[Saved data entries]
= = = = = = =
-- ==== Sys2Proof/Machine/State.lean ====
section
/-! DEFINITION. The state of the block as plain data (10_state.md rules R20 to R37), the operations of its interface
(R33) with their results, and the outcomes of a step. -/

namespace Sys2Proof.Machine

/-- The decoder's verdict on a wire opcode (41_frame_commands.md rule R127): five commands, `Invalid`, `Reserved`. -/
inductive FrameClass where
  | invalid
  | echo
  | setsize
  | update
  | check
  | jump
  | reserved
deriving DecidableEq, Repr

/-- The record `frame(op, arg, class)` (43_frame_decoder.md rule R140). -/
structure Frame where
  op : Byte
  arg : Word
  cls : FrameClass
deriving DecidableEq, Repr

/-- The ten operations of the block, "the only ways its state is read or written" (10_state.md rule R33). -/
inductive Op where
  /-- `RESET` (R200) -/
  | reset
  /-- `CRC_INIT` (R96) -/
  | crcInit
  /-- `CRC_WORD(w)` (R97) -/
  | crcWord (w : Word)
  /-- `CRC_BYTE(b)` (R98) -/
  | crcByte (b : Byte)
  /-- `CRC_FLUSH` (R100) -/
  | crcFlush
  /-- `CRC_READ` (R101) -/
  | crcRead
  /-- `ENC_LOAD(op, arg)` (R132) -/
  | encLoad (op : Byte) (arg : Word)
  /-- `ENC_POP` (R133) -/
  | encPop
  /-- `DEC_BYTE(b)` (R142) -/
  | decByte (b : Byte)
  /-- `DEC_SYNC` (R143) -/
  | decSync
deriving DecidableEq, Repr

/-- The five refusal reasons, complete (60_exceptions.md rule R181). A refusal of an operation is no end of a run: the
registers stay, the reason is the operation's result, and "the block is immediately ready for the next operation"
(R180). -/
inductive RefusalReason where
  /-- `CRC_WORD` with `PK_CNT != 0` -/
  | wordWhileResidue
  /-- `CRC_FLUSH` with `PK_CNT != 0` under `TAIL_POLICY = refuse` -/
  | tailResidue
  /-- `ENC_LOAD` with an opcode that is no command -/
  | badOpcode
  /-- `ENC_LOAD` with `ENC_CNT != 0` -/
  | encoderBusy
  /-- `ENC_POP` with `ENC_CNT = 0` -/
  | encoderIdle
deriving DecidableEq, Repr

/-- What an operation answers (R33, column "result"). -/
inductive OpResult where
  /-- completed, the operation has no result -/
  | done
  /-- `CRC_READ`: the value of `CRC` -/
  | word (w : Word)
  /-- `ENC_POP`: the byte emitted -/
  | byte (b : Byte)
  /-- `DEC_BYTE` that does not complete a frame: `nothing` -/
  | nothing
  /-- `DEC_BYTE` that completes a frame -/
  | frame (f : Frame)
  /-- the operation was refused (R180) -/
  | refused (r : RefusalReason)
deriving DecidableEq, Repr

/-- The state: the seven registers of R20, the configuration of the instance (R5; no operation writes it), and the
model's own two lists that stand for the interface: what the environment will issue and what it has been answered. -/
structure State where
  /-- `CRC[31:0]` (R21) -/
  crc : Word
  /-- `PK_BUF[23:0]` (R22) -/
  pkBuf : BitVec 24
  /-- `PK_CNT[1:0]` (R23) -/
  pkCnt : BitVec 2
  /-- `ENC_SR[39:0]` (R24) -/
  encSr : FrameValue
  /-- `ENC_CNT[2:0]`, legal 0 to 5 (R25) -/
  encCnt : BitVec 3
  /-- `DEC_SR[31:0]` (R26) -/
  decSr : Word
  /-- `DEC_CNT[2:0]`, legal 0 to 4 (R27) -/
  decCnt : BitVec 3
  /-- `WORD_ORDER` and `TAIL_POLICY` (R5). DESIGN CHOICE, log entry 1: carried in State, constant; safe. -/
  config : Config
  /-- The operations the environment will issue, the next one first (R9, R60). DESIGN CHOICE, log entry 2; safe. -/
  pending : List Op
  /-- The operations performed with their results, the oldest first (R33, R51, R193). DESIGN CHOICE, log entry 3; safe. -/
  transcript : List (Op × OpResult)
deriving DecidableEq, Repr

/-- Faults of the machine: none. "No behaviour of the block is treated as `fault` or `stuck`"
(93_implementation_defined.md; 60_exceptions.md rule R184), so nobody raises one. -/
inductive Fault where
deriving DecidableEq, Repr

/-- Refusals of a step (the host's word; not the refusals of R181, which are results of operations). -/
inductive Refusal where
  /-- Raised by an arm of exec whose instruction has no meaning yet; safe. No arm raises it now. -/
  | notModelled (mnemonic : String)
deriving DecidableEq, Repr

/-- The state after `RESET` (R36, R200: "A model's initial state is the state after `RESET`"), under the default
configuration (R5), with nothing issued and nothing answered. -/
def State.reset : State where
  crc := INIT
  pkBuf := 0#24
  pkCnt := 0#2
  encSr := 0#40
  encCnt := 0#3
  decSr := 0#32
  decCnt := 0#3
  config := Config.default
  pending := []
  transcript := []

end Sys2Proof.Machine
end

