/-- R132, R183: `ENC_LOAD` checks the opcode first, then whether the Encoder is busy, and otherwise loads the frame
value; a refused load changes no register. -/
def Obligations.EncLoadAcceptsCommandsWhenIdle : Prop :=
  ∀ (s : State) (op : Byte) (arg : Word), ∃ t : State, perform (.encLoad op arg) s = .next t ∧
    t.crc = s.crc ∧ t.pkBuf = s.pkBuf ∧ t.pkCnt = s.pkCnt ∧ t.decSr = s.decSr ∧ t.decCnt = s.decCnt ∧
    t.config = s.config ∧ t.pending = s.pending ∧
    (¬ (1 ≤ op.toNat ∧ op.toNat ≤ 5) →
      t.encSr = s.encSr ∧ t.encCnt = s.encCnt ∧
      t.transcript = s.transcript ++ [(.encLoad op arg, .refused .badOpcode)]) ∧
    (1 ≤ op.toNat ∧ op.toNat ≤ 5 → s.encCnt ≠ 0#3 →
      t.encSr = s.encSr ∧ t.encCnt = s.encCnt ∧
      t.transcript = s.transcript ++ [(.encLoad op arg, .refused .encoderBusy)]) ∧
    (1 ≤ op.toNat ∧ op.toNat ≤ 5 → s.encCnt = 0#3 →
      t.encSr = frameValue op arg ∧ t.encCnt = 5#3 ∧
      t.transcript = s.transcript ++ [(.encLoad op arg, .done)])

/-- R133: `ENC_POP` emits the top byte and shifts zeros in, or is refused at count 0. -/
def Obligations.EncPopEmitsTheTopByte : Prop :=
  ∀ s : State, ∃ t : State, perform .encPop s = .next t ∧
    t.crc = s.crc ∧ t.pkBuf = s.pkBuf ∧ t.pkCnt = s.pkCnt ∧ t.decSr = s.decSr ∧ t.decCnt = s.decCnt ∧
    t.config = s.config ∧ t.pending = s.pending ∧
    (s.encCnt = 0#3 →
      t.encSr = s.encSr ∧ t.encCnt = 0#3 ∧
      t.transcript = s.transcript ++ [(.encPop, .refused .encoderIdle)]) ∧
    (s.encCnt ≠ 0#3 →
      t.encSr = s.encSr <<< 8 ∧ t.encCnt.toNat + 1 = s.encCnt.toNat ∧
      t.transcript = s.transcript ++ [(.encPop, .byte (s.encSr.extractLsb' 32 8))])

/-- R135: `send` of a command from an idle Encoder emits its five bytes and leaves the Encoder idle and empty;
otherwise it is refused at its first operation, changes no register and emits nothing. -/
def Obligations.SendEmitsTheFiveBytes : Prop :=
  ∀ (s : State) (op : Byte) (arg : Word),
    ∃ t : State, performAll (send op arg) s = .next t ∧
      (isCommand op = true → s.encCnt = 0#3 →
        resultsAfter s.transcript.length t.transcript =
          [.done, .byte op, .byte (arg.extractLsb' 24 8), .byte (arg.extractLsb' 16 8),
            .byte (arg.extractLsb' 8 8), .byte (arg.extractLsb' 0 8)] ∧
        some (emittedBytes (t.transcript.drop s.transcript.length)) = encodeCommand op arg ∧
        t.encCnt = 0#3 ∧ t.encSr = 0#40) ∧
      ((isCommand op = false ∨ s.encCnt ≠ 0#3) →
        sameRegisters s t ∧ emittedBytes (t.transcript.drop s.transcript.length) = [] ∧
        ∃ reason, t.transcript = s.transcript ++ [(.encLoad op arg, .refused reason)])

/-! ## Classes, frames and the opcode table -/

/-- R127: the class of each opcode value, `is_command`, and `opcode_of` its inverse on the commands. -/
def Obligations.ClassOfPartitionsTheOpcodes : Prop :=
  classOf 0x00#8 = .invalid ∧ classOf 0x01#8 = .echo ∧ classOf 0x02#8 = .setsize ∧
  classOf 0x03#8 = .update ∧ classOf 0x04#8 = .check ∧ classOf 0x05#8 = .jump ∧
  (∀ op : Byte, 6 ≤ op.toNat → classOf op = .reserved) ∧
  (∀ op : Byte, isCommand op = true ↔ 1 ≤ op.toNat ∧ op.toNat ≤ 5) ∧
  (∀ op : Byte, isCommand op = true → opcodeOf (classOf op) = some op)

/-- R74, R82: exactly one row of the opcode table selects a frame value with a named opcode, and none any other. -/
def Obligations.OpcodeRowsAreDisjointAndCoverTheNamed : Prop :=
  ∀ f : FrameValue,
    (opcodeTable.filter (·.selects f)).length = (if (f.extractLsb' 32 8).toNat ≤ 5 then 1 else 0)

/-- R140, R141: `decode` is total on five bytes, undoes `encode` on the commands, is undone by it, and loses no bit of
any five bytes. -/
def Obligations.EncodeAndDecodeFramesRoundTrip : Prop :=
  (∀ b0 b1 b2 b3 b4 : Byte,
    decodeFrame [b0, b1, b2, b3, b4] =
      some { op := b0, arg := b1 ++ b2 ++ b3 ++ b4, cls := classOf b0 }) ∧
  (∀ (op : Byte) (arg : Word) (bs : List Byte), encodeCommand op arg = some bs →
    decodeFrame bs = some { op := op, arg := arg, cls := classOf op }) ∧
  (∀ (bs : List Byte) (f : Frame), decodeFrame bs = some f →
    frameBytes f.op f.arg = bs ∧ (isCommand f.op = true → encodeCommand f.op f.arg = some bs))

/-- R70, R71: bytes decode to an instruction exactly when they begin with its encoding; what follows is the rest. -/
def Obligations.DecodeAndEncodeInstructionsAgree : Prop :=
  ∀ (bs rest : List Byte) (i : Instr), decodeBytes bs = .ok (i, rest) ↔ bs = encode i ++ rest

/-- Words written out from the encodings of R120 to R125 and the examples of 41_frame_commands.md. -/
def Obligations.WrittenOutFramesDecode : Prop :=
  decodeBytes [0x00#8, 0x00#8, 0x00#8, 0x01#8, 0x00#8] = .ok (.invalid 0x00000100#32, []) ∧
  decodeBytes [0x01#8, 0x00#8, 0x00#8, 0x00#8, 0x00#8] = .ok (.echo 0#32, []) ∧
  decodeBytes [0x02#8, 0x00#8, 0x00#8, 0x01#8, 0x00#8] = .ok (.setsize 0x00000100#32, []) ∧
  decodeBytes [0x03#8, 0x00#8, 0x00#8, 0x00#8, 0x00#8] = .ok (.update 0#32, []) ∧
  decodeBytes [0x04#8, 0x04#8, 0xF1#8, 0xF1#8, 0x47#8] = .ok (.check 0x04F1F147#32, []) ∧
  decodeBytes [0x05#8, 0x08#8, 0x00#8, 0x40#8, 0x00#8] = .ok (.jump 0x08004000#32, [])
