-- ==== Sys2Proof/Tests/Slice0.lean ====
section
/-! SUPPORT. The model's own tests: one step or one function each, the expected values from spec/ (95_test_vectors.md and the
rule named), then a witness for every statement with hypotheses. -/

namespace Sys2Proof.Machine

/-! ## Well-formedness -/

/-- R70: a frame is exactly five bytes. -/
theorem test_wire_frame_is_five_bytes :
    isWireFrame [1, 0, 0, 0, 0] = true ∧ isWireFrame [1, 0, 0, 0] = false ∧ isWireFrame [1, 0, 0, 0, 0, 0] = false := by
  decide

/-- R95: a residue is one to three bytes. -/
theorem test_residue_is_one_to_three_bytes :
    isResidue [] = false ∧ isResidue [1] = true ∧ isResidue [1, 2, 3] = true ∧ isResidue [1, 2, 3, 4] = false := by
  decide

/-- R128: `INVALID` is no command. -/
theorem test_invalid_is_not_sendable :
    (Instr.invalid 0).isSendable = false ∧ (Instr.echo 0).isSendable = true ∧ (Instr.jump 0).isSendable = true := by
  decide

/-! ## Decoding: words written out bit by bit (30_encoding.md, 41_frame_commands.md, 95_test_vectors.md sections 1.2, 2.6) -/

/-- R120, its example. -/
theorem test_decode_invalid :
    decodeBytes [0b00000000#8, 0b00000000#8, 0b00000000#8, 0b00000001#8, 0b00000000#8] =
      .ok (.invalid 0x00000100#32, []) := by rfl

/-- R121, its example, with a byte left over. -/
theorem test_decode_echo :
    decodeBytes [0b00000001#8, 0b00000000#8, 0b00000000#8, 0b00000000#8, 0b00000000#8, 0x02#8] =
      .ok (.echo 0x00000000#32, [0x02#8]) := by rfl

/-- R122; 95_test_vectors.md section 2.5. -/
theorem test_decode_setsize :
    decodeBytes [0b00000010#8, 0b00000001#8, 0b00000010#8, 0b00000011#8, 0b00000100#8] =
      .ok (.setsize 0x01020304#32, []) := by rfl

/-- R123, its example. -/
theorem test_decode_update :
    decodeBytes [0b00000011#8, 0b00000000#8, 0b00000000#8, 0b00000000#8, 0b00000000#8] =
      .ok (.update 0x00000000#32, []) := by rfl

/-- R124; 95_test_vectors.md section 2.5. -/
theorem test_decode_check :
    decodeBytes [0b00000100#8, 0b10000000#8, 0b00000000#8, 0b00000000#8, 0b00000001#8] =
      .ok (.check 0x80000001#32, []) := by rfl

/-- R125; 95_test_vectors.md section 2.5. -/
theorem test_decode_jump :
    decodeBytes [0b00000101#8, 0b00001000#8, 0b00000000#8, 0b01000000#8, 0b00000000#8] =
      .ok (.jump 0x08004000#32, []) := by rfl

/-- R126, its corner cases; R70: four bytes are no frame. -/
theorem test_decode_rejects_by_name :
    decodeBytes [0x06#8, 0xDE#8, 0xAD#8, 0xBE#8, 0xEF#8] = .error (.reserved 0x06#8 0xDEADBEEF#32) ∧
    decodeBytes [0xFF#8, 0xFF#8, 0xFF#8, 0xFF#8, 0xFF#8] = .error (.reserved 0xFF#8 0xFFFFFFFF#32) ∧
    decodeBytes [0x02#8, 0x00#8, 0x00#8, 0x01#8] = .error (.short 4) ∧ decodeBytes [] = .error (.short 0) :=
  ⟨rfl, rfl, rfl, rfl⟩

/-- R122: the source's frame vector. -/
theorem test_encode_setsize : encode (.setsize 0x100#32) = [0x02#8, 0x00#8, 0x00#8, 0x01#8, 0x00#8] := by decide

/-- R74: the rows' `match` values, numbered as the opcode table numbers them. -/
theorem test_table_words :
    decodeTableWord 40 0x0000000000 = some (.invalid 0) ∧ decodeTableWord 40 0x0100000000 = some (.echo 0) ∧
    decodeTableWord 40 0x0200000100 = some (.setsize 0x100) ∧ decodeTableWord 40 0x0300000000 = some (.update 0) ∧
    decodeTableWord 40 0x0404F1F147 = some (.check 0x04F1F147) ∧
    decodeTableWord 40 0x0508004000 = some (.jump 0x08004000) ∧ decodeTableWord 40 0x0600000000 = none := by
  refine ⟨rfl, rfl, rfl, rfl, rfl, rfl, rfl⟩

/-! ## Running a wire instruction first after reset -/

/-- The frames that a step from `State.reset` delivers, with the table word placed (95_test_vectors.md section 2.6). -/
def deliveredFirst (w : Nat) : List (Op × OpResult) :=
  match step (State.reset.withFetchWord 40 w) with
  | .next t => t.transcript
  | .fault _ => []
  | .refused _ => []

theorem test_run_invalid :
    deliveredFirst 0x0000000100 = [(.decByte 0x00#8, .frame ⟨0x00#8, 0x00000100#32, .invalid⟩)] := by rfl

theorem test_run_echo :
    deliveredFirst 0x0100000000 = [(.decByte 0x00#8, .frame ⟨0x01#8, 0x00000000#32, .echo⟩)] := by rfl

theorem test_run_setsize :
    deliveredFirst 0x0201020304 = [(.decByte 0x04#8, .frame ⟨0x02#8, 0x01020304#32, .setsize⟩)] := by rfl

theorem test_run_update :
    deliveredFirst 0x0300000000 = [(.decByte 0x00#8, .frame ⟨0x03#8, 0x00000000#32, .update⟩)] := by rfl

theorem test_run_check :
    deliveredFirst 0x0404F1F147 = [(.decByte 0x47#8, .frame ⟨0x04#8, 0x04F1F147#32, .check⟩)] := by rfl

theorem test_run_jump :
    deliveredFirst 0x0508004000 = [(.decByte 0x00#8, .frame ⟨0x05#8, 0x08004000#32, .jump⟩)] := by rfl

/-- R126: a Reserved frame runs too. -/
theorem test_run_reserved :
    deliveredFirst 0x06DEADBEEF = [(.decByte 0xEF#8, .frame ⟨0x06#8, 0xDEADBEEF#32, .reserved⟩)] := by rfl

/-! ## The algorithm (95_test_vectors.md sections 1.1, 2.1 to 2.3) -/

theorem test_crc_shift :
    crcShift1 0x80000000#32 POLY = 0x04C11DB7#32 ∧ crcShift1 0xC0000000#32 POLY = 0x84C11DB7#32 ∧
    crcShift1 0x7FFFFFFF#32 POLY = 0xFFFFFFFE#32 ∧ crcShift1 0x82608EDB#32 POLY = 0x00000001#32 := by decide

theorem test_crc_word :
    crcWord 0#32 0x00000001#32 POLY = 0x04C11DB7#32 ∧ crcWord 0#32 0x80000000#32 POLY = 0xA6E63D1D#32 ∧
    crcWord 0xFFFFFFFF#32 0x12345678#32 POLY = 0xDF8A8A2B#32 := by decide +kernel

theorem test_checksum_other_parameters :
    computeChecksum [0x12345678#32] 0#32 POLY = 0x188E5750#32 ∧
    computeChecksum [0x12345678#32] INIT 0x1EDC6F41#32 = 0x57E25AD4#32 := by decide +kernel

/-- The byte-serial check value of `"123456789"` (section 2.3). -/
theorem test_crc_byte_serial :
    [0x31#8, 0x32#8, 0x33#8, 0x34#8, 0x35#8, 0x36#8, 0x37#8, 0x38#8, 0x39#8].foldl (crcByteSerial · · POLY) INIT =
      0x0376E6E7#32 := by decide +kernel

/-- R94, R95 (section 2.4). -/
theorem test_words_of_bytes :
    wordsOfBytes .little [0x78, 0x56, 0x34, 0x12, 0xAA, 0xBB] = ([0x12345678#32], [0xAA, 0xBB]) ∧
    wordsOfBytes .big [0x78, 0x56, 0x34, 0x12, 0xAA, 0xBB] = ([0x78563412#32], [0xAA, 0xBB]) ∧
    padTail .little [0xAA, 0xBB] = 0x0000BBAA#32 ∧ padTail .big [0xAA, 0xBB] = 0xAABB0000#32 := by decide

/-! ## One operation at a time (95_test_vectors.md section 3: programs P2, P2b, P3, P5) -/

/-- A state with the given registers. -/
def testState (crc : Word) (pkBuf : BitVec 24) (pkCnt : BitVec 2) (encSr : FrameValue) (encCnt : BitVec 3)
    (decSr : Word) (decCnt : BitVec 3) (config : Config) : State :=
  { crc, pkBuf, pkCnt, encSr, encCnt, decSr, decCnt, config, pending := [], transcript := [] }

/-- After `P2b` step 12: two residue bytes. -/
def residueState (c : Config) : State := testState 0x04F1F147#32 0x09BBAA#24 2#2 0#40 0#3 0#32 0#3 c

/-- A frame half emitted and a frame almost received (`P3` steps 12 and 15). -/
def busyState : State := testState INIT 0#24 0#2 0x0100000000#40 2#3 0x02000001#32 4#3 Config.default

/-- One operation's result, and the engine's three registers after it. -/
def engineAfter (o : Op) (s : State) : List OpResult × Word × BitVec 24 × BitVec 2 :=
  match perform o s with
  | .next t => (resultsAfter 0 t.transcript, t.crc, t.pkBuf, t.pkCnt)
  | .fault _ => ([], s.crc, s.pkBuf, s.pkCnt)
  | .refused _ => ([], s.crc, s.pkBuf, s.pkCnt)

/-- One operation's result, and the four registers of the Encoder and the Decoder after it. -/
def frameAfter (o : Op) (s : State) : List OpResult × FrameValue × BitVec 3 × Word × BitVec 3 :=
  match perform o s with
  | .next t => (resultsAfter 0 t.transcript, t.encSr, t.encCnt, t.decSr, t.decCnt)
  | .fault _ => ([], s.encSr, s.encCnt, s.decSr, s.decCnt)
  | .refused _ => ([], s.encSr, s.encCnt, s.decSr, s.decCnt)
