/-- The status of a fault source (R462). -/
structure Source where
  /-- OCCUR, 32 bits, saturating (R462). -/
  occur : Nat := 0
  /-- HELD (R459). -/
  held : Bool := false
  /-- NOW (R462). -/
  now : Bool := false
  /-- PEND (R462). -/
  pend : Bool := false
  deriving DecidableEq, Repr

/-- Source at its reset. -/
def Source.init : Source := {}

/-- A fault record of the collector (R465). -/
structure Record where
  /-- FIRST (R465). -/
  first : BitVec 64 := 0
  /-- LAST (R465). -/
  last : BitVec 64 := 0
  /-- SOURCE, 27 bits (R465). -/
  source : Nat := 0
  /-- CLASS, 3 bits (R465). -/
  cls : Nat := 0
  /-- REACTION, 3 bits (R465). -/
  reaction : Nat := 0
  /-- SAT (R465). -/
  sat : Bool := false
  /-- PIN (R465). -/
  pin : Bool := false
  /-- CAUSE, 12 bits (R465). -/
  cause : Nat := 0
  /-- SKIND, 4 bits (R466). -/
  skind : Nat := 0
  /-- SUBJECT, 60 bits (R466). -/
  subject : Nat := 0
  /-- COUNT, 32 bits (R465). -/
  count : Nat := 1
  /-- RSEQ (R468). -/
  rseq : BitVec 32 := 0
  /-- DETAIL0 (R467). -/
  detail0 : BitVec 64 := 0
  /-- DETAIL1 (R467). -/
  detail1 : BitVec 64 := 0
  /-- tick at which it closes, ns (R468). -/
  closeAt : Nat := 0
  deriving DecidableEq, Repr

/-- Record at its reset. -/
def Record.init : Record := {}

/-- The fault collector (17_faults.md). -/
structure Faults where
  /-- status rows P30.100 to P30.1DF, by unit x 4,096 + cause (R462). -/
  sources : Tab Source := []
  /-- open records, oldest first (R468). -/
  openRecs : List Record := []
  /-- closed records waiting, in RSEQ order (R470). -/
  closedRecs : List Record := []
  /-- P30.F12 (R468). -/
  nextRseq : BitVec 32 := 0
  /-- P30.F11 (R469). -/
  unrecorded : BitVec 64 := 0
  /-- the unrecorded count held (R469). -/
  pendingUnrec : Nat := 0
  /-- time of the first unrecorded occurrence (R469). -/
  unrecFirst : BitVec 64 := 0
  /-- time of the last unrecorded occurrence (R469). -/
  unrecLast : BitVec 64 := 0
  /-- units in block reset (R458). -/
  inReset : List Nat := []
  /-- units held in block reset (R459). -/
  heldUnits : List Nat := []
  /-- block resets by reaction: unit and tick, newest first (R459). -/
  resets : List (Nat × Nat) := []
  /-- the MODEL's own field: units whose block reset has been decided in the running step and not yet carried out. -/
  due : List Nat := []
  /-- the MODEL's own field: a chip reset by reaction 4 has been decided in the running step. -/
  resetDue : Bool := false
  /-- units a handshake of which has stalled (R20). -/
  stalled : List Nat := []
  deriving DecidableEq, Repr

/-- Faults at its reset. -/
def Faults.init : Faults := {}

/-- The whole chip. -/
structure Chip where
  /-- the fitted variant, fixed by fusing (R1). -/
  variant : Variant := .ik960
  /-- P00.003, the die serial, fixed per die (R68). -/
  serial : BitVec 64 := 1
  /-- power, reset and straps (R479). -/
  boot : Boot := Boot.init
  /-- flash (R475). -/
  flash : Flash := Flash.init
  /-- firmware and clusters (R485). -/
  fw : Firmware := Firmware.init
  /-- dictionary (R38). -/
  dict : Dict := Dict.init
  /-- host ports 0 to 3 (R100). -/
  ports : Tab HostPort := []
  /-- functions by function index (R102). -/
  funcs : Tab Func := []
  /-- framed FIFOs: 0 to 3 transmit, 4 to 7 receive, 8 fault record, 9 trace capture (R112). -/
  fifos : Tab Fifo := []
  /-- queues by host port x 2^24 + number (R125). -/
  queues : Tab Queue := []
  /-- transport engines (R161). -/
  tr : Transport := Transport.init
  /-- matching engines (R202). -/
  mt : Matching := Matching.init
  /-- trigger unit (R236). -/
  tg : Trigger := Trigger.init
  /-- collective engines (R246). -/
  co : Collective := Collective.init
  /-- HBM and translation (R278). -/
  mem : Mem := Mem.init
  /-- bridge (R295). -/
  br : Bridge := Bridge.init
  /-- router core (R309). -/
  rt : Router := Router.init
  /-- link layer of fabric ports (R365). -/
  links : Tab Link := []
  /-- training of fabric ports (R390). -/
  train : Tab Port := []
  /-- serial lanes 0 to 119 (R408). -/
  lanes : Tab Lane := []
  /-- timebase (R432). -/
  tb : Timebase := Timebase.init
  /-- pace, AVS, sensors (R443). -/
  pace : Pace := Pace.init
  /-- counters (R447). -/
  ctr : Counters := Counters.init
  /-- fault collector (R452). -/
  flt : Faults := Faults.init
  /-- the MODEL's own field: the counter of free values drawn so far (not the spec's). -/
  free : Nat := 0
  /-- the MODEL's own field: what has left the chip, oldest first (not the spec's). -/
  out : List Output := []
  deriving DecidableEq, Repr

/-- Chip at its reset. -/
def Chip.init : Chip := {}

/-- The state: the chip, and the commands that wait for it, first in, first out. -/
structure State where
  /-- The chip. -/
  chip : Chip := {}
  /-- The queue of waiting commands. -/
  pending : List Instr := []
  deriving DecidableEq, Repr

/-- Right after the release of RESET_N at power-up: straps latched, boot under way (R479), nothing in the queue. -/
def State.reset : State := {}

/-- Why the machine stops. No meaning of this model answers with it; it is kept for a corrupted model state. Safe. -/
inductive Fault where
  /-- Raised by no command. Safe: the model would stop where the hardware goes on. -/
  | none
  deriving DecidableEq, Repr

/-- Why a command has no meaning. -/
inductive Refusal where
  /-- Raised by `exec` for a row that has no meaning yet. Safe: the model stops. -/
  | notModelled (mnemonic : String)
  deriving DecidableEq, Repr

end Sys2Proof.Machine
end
= = = = = = =
### Work to be completed:
From the records above, reproduce exactly the lines from the one with "match step (State.reset.withFetchWord" to the one with "computeChecksum [0x12345678#32] 0#32", both included, and no others.

### Solution:
  match step (State.reset.withFetchWord 40 w) with
  | .next t => t.transcript
  | .fault _ => []
  | .refused _ => []

theorem test_run_invalid :
    deliveredFirst 0x0000000100 = [(.decByte 0x00#8, .frame ⟨0x00#8, 0x00000100#32, .invalid⟩)] := by rfl

theorem test_run_echo :
    deliveredFirst 0x0100000000 = [(.decByte 0x00#8, .frame ⟨0x01#8, 0x00000000#32, .echo⟩)] := by rfl

theorem test_run_setsize :
    deliveredFirst 0x0201020304 = [(.decByte 0x04#8, .frame ⟨0x02#8, 0x01020304#32, .setsize⟩)] := by rfl

theorem test_run_update :
    deliveredFirst 0x0300000000 = [(.decByte 0x00#8, .frame ⟨0x03#8, 0x00000000#32, .update⟩)] := by rfl

theorem test_run_check :
    deliveredFirst 0x0404F1F147 = [(.decByte 0x47#8, .frame ⟨0x04#8, 0x04F1F147#32, .check⟩)] := by rfl

theorem test_run_jump :
    deliveredFirst 0x0508004000 = [(.decByte 0x00#8, .frame ⟨0x05#8, 0x08004000#32, .jump⟩)] := by rfl

/-- R126: a Reserved frame runs too. -/
theorem test_run_reserved :
    deliveredFirst 0x06DEADBEEF = [(.decByte 0xEF#8, .frame ⟨0x06#8, 0xDEADBEEF#32, .reserved⟩)] := by rfl

/-! ## The algorithm (95_test_vectors.md sections 1.1, 2.1 to 2.3) -/

theorem test_crc_shift :
    crcShift1 0x80000000#32 POLY = 0x04C11DB7#32 ∧ crcShift1 0xC0000000#32 POLY = 0x84C11DB7#32 ∧
    crcShift1 0x7FFFFFFF#32 POLY = 0xFFFFFFFE#32 ∧ crcShift1 0x82608EDB#32 POLY = 0x00000001#32 := by decide

theorem test_crc_word :
    crcWord 0#32 0x00000001#32 POLY = 0x04C11DB7#32 ∧ crcWord 0#32 0x80000000#32 POLY = 0xA6E63D1D#32 ∧
    crcWord 0xFFFFFFFF#32 0x12345678#32 POLY = 0xDF8A8A2B#32 := by decide +kernel

theorem test_checksum_other_parameters :
    computeChecksum [0x12345678#32] 0#32 POLY = 0x188E5750#32 ∧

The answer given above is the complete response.